Compute how many lines in the data below contain "hstays"; answer only with that number.
Input for this task below:
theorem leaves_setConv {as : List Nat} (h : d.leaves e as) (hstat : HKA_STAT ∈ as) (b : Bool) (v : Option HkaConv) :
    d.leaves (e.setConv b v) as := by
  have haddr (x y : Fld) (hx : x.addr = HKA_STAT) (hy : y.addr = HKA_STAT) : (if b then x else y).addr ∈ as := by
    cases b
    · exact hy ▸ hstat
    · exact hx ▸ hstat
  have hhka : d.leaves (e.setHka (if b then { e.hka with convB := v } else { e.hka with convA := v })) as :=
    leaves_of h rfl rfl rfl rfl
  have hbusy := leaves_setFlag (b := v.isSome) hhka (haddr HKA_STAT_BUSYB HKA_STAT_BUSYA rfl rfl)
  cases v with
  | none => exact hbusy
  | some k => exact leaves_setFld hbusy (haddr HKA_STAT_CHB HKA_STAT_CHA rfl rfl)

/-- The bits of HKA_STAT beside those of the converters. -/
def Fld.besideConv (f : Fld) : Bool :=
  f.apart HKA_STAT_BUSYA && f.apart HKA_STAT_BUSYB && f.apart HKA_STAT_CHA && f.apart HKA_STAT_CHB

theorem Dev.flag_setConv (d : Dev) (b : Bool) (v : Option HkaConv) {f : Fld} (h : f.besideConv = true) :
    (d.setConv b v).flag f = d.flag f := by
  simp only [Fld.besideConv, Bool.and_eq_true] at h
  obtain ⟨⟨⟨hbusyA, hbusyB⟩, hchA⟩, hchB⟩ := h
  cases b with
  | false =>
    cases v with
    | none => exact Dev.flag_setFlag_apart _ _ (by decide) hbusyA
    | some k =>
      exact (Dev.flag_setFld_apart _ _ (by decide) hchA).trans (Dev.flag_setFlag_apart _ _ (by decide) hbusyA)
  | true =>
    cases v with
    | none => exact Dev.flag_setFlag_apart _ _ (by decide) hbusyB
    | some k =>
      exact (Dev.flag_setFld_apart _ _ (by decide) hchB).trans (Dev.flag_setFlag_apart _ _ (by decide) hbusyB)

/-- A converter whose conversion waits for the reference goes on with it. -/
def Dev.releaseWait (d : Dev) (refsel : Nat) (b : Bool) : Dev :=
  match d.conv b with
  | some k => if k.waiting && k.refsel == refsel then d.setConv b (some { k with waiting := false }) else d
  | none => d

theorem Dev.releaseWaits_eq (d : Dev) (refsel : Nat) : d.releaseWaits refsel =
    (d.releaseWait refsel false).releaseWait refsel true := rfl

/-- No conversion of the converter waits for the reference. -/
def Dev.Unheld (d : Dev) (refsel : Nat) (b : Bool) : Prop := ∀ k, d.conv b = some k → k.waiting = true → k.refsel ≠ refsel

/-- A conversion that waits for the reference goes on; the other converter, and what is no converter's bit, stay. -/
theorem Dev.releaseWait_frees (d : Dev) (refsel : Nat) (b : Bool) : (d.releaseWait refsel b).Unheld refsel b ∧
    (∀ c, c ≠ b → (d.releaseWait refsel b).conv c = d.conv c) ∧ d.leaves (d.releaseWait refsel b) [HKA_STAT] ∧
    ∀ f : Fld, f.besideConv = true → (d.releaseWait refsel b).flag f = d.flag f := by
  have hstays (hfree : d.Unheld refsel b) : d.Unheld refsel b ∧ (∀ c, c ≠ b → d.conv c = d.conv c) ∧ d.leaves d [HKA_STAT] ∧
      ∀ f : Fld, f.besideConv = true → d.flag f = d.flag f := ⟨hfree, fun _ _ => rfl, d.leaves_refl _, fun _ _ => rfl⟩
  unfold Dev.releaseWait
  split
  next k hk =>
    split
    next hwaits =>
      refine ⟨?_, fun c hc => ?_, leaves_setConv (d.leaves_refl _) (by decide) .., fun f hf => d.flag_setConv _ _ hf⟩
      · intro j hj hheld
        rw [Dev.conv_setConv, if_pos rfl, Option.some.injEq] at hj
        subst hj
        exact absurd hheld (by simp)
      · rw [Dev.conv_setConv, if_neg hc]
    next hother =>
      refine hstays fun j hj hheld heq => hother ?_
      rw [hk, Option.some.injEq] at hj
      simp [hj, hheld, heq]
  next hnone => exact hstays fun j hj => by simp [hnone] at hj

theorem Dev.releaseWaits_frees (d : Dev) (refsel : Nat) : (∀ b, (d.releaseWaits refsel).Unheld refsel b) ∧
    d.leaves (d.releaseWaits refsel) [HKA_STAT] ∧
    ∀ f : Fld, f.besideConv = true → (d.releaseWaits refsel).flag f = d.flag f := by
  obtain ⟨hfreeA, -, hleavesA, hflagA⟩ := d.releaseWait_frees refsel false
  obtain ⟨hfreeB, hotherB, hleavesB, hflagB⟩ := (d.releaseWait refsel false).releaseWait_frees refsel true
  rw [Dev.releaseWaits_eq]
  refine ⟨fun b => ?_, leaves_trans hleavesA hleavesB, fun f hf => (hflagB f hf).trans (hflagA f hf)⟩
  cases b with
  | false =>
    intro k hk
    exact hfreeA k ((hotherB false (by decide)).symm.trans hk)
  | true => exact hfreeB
End of Input for this task.
Solved problem :: 3